The recent suspension of two hosts of an ESPN Radio affiliate for insensitive comments about a transgender basketball player highlights that the lexicon journalists have needs to be burnished.
It is unknown whether the radio hosts consider themselves journalists, and I will not castigate all sports journalists for the actions of two individuals. However, the column by ESPN’s Christina Kahrl prompted me to tackle this from a different angle.
This post is a request for broadening the diversity training journalists receive. Being a former journalist and a member of different minority advocacy journalism groups, I believe that diversity is often thought of in terms of gender, race and now sexual orientation. While the categories appear varied, the groups in these categories are far from static.
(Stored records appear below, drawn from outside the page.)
-- ==== Sys2Proof/Machine/Core.lean ====
section
/-! DEFINITION. The machine as the host takes it. -/

def Sys2Proof.core : Host.Core :=
  { State := Sys2Proof.Machine.State, Fault := Sys2Proof.Machine.Fault, Refusal := Sys2Proof.Machine.Refusal,
    step := Sys2Proof.Machine.step, reset := Sys2Proof.Machine.State.reset }
end

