-- ==== Sys2Proof/Certificates/Slice0/Obligations.lean ====
section
/-! DEFINITION. What is claimed of the part, for the provers: the queue of commands, the resets, frames, pages, the Raster Unit, the engine, the
events, and the laws that every step keeps. -/

section

open Sys2Proof Sys2Proof.Machine

/-! ## The queue of commands -/

/-- A step with a command at the front of the queue is that command on the state with the queue's rest. -/
def Obligations.StepRunsTheFrontCommand : Prop :=
  ∀ (c : Instr) (rest : List Instr) (s : State), step { s with pending := c :: rest } = exec c { s with pending := rest }

/-- No command touches the queue; and every command is taken: it answers a next state, unless it is COMMAND_END or CLEAR_COMPLETION in a state where a word that
it could reach does not exist (log 11). -/
def Obligations.CommandsAreTakenAndLeaveTheQueue : Prop :=
  (∀ (c : Instr) (s t : State), exec c s = .next t → t.pending = s.pending) ∧
  ∀ (c : Instr) (s : State), (c ≠ .commandEnd ∧ c ≠ .clearCompletion) ∨ s.addressesExist = true → ∃ t, exec c s = .next t

/-! ## Resets -/

/-- DEVICE_RESET: every block takes its reset values (R23, R51, R110, R133, R156, R183, R198), and the RAM contents are undefined anew. -/
def Obligations.DeviceResetState : Prop :=
  ∀ s : State, ∃ t, exec .deviceReset s = .next t ∧ t.slots = List.replicate 8 .free ∧ t.inFlight = none ∧ t.clearOrder = [] ∧ t.clearClaims = [] ∧
    t.pages = [] ∧ t.nextInstance = 0 ∧ t.execution = none ∧ t.tileLoaded = List.replicate 8 false ∧ t.pointer = .b ∧
    t.streamer = .idle ∧ t.engine = { kind := .nostall, starvationLimit := 50, acknowledgeWindow := 4, videoDivisor := 8 } ∧
    t.prdy = false ∧ t.lstb = false ∧ t.vclkRunning = false ∧ t.vdat = false ∧ t.resetHeld = true ∧
    (∀ p, (t.port p).queue = [] ∧ (t.port p).events = [] ∧ (t.port p).interruptEnable = false ∧ (t.port p).outcome = .ok ∧
      (t.port p).assembler = .empty ∧ t.asdoPin p = none ∧ t.interruptAsserted p = false ∧ t.stagingFree p = 1024 ∧ t.stagingNext p = 0 ∧
      (t.port p).selectHigh = (s.port p).selectHigh) ∧
    t.pins = s.pins ∧ t.pending = s.pending ∧ ∀ a, t.readBand a = Config.undefinedWord .band (s.ramEpoch + 1) a

/-- While reset is held no frame is opened and no engine input is taken; when RESETn rises the part goes on from the reset values, an input that is
high is no assertion, and a select that is low opens no frame (R156, R186, R198). -/
def Obligations.HeldResetTakesNothing : Prop :=
  ∀ s : State, s.resetHeld = true →
    exec .resetnRises s = .next { s with resetHeld := false } ∧
    (∀ p, exec (.frameResultByte p) s = .next (s.updPort p fun ps => { ps with selectHigh := false })) ∧
    (∀ l, exec (.top l) s = .next (s.withTop l)) ∧ (∀ l, exec (.lreq l) s = .next (s.withLreq l)) ∧
    (∀ l, exec (.lack l) s = .next (s.withLack l)) ∧
    ∀ (p : Port) (code : Byte) (body : List Byte) (bits : Nat), (s.port p).assembler.state = .betweenFrames →
      exec (commandOfCode p code (.selectHigh body bits)) s = .next (s.updPort p fun ps => { ps with selectHigh := true })

/-! ## Frames -/

/-- FRAME_RESULT_BYTE: select falling opens the frame with the result byte of that moment, and nothing else changes; the byte holds the previous outcome,
events pending, command queue full, page queue full and Streamer printing, set in five of the Streamer's states (R155, R186, R190, R201), the outcome by its
code (R191). ASDO is driven exactly while select is low and reset is not held, in a frame with the first bit of the next byte (R185, R198). -/
def Obligations.SelectFallOpensFrame : Prop :=
  (∀ (s : State) (p : Port),
    ((s.asdoPin p).isSome = true ↔ (s.port p).selectHigh = false ∧ s.resetHeld = false) ∧
    ((s.port p).selectHigh = false → s.resetHeld = false → (s.port p).assembler.state ≠ .betweenFrames →
      s.asdoPin p = some (((s.port p).assembler.outData.headD 0).getMsbD 0)) ∧
    ((s.frameResultByte p).getLsbD 0 = true ↔
      (∃ r, s.streamer = .betweenLines r) ∨ (∃ r line, s.streamer = .sending r line) ∨ (∃ r source k, s.streamer = .held r source k) ∨
        (∃ r source n, s.streamer = .ackWait r source n) ∨ ∃ r b n x, s.streamer = .starved r b n x)) ∧
  ∀ (p : Port) (s : State), s.canOpen p = true →
    exec (.frameResultByte p) s = .next (s.updPort p fun ps =>
      { ps with
        selectHigh := false, asdo := [], asdoBits := [],
        assembler := { state := .command, commandByte := none, stored := [], count := 0, outData := [s.frameResultByte p],
                       record := none } }) ∧
    (s.frameResultByte p).toNat / 16 = (s.port p).outcome.code ∧
    (s.frameResultByte p).getLsbD 3 = !(s.port p).events.isEmpty ∧
    (s.frameResultByte p).getLsbD 2 = decide (8 ≤ (s.port p).queue.length) ∧
    (s.frameResultByte p).getLsbD 1 = decide (4 ≤ s.pages.length) ∧
    (s.frameResultByte p).getLsbD 0 = s.streamerPrinting ∧
    [FrameOutcome.ok, .badFrame, .unknownCommand, .badParam, .queueFull, .stagingFull, .noPage, .notParticipant, .tagInUse, .pageQueueFull,
      .engineBusy, .lastParticipant].map FrameOutcome.code = [0, 1, 2, 3, 4, 5, 6, 7, 8, 9, 10, 11]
People do not easily fit into the labels society provides. The article USA Today’s Eric Prisbell wrote about Gabrielle Ludwig explains this well. I also freely acknowledge that if I were copy editing Prisbell’s article, I would feel extremely underqualified to edit it without reading additional literature on transgender individuals.
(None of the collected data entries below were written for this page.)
-- ==== Sys2Proof/Proofs/FramesAndAborts.lean ====
section
/-! Whole frames of a command, and ABORT PAGE of a PRINTING page (R20, R47, R104, R125, R164, R186, R188). -/

namespace Sys2Proof.Machine

/-! ## Whole frames -/

/-- A frame of port `p` with command byte `code` once its body has been shifted, in a state with no frame in progress (R186). -/
def State.shifted (s : State) (p : Port) (code : Byte) (body : List Byte) : State :=
  ((s.openFrame p).takeCommandByte p code .body []).shiftBytes p body

/-- From `s` to `t` the wires and the frame assembler of port `p` alone have changed. -/
def State.SameButFrame (s t : State) (p : Port) : Prop :=
  ∃ select assembler asdo bits, t = s.updPort p fun ps => { ps with selectHigh := select, assembler := assembler, asdo := asdo, asdoBits := bits }

theorem State.SameButFrame.trans {s t u : State} {p : Port} (h : s.SameButFrame t p) (g : t.SameButFrame u p) : s.SameButFrame u p := by
  obtain ⟨_, _, _, _, rfl⟩ := h
  obtain ⟨a, b, c, d, rfl⟩ := g
  exact ⟨a, b, c, d, by rw [State.updPort_updPort]⟩

theorem State.sameButFrame_of_port {s : State} {p : Port} {f : PortState → PortState} (h : f (s.port p) = { s.port p with
    selectHigh := (f (s.port p)).selectHigh, assembler := (f (s.port p)).assembler, asdo := (f (s.port p)).asdo, asdoBits := (f (s.port p)).asdoBits }) :
    s.SameButFrame (s.updPort p f) p :=
  ⟨_, _, _, _, show { s with ports := s.ports.set p (f (s.port p)) } = _ by rw [h]; rfl⟩

theorem State.shiftBytes_sameButFrame (s : State) (p : Port) (body : List Byte) : s.SameButFrame (s.shiftBytes p body) p := by
  induction body generalizing s with
  | nil => exact ⟨_, _, _, _, (s.updPort_id p).symm⟩
  | cons b body ih => exact (State.sameButFrame_of_port rfl).trans (ih (State.shiftByte p s b))

theorem State.shifted_sameButFrame (s : State) (p : Port) (code : Byte) (body : List Byte) : s.SameButFrame (s.shifted p code body) p :=
  ((State.sameButFrame_of_port rfl).trans (State.sameButFrame_of_port rfl)).trans (State.shiftBytes_sameButFrame _ p body)

/-- A whole frame of a command, in the form its command has, is the command's action on the bytes of its body (R186, R188). -/
theorem State.runCommand_whole {s : State} {p : Port} {code : Byte} {body : List Byte} (act : State → List Byte → State × FrameOutcome)
    (h : s.canOpen p = true) (hform : (s.shifted p code body).formOk p code 0 = true)
    (hstored : ((s.shifted p code body).port p).assembler.stored = body) :
    s.runCommand p code act (.selectHigh body 0) =
      (act (s.shifted p code body) body).1.closeFrame p (act (s.shifted p code body) body).2 0 := by
  have hin : (s.openFrame p).inFrame p code .body [] = some ((s.openFrame p).takeCommandByte p code .body []) := by
    have hstate : ((s.openFrame p).port p).assembler.state = .command := by simp [State.openFrame]
    simp only [State.inFrame, hstate]
  unfold State.runCommand State.runFrame
  simp only [State.openIfWhole_of_canOpen h, hin]
  rw [show ((s.openFrame p).takeCommandByte p code .body []).shiftBytes p body = s.shifted p code body from rfl, hform, hstored]
  rfl

section sameButFrame

variable {s t : State} {p : Port} (h : s.SameButFrame t p)
include h

theorem State.SameButFrame.eq : t = { s with ports := t.ports } := by
  obtain ⟨_, _, _, _, rfl⟩ := h
  rfl

theorem State.SameButFrame.events (z : Port) : (t.port z).events = (s.port z).events := by
  obtain ⟨_, _, _, _, rfl⟩ := h
  cases p <;> cases z <;> rfl

theorem State.SameButFrame.queue (z : Port) : (t.port z).queue = (s.port z).queue := by
  obtain ⟨_, _, _, _, rfl⟩ := h
  cases p <;> cases z <;> rfl

theorem State.SameButFrame.other : t.port p.other = s.port p.other := by
  obtain ⟨_, _, _, _, rfl⟩ := h
  exact State.updPort_port_other _ _ _

end sameButFrame

theorem State.closeFrame_events (s : State) (p : Port) (o : FrameOutcome) (bits : Nat) (z : Port) :
    ((s.closeFrame p o bits).port z).events = (s.port z).events := by cases p <;> cases z <;> rfl

theorem State.closeFrame_queue (s : State) (p : Port) (o : FrameOutcome) (bits : Nat) (z : Port) :
    ((s.closeFrame p o bits).port z).queue = (s.port z).queue := by cases p <;> cases z <;> rfl

theorem State.closeFrame_outcome (s : State) (p : Port) (o : FrameOutcome) (bits : Nat) : ((s.closeFrame p o bits).port p).outcome = o := by
  cases p <;> rfl

/-! ## ABORT PAGE -/

theorem State.shifted_abortPage (s : State) (p : Port) (tag : Byte) :
    ((s.shifted p 0x31 [tag]).port p).assembler.stored = [tag] ∧ (s.shifted p 0x31 [tag]).formOk p 0x31 0 = true := by
  cases p <;> exact ⟨rfl, rfl⟩

/-- ABORT PAGE by a participant, or of a page without one, aborts the record (R45). -/
theorem State.abortPageAct_of_page {s : State} {p : Port} {tag : Byte} {q : PageRecord} (hq : s.pageOfTag tag = some q)
    (hp : q.participants.isEmpty = true ∨ q.participants.has p = true) : State.abortPageAct p s [tag] = (s.abortRecord q, .ok) := by
  unfold State.abortPageAct
  rw [show byteAt [tag] 0 = tag from rfl, hq]
  rcases hp with hp | hp <;> simp [hp]

/-- Settles O18: what a page that goes BLANKING leaves, behind the frame. -/
theorem abortBlanksAPrintingPage : Obligations.AbortBlanksAPrintingPage := by
  intro p tag s q hopen htags hq hpart hprint
  obtain ⟨hstored, hform⟩ := s.shifted_abortPage p tag
  have hframe := s.shifted_sameButFrame p 0x31 [tag]
  have hrun := State.runCommand_whole (State.abortPageAct p) hopen hform hstored
  generalize s.shifted p 0x31 [tag] = t at hframe hrun
  have hts := hframe.eq
  have htq : t.pageOfTag tag = some q := by rw [hts]; exact hq
  have hqs := State.findPage_of_mem htags (State.pageOfTag_some hq).1
  have hfind : t.findPage q.ref = some q := by rw [hts]; exact hqs
  have htags' : (t.pages.map fun p => p.ref.tag).Nodup := by rw [hts]; exact htags
  rw [State.abortPageAct_of_page htq hpart] at hrun
  have habort : t.abortRecord q = t.blankPage q .aborted (Event.ofPage .pageAborted q.ref.tag SpoilCause.aborted.code) := by
    unfold State.abortRecord
    rw [hprint]
  rw [habort] at hrun
  have hexec : exec (.abortPage p (.selectHigh [tag] 0)) s =
      .next ((t.blankPage q .aborted (Event.ofPage .pageAborted q.ref.tag SpoilCause.aborted.code)).closeFrame p .ok 0) := congrArg _ hrun
  obtain ⟨_, _, _, _, hrest⟩ := t.blankPage_frame q .aborted (Event.ofPage .pageAborted q.ref.tag SpoilCause.aborted.code)
  refine ⟨_, hexec, State.closeFrame_outcome _ _ _ _, ?_, State.blankPage_findPage _ _ htags' hfind, fun i hi => ?_, fun i hl hi => ?_, fun z => ?_,
    fun z => ?_, ?_, fun b n x hst => ?_, fun hst => ?_, ?_, ?_, ?_, ?_⟩
  · exact (State.blankPage_refs _ _ _ _).trans (by rw [hts])
  · obtain ⟨hl, hslot⟩ := State.blankPage_slot_of_page _ _ _ _ hi
    rw [hts] at hl
    exact ⟨hl, hslot.trans (by rw [hts]; rfl)⟩
  · exact (State.blankPage_slot_of_line t q _ _ (by rw [hts]; exact hl) (by rw [hts]; exact hi)).trans (by rw [hts]; rfl)
  · rw [State.closeFrame_events, State.blankPage_port, hframe.events z]
    exact State.eventsAfterAbort_congr (hframe.queue z) _ _
  · rw [State.closeFrame_queue, State.blankPage_port]
    exact State.queueAfterAbort_congr (hframe.queue z) _
  · exact (State.blankPage_execution _ _ _ _).trans (by rw [hts]; rfl)
  · refine (State.blankPage_streamer _ _ _ _).trans ?_
    rw [hts]
    simp only [hst, StreamerState.afterBlanking, if_true]
  · refine (State.blankPage_streamer _ _ _ _).trans ?_
    rw [hts]
    show s.streamer.afterBlanking q.ref = s.streamer
    cases hs : s.streamer with
    | starved r b n x =>
      have hne : r ≠ q.ref := fun hr => hst b n x (hr ▸ hs)
      simp only [StreamerState.afterBlanking, hne, if_false]
    | _ => rfl
  · exact (congrArg State.bandRam hrest).trans (by rw [hts])
  · exact (congrArg State.tileRam hrest).trans (by rw [hts])
  · exact (congrArg State.engine hrest).trans (by rw [hts])
  · exact (congrArg State.nextInstance hrest).trans (by rw [hts])

end Sys2Proof.Machine
end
Journalists are not sheltered people. They interact with various members of society, especially in sports where a huge cross-section of society sits. That cross-section is only going to become more diverse in the years to come.
The news media cannot ignore a group of people or act as if they do not exist. If work to broaden diversity training to include transgender athletes is not done soon, journalists will quickly find themselves ill-equipped in an ever-growing sports landscape.